Ms Carville has made recommendations and highlighted key areas for improvement including:
- each health trust implementing decisive measures to improve ambulance handovers urgently
- improving oversight and regulation of the private ambulance sector
- sustained work by NIAS to reduce it sickness absence rate
- an increase in the proportion of patients NIAS refers to alternative care pathways
Report ‘underlines scale of pressures’
The Department of Health said the report underlines the seriousness and scale of the pressures facing health and social care services.
“The Department of Health recognises the risk of harm to patients who are delayed at handover on arrival at the emergency department and the impact this has on NIAS’s capacity to respond to the next emergency call in the community,” they said.
“Reducing ambulance handover delays has been a key priority for the department.”
It said to improve the situation it had put measures in place to provide alternative services.
“While pressures manifest at the emergency department, flow through the system and getting those people medically fit for discharge back into the community remain significant issues, meaning that a whole system approach is required,” they added.

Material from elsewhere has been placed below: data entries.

-- ==== Sys2Proof/Laws/State.lean ====
section
/-!
SUPPORT. What each update of the state leaves as it was: one lemma for each field.
-/
namespace Sys2Proof.Machine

“Although some progress has been made in delivering changes to services to meet the needs of patients and service users, there is no quick fix and addressing the current situation will require sustained long-term effort, additional recurrent funding and support across the political spectrum.”
What has the trust said?
The South Eastern Trust said the report “once again highlights the pressures on our staff who, liaising closely with NIAS, work extremely hard, under enormous pressure, to care for patients when they need it most”.
“This is not the service we want to provide, nor the service the public deserves, as we know how distressing long ambulance waits can be, not just for the patient, but also for their families,” the trust said.
“Regrettably demand for care in our hospitals continues to outstrip current capacity.”
It said the average ambulance turnaround time at the Ulster Hospital improved by 34% in February 2025 compared to 2024.
“An emergency department is not the most appropriate place for people to receive care, particularly for our older and more vulnerable population,” the trust added.
“That is why we are dedicated to providing more hospital level care in the community.”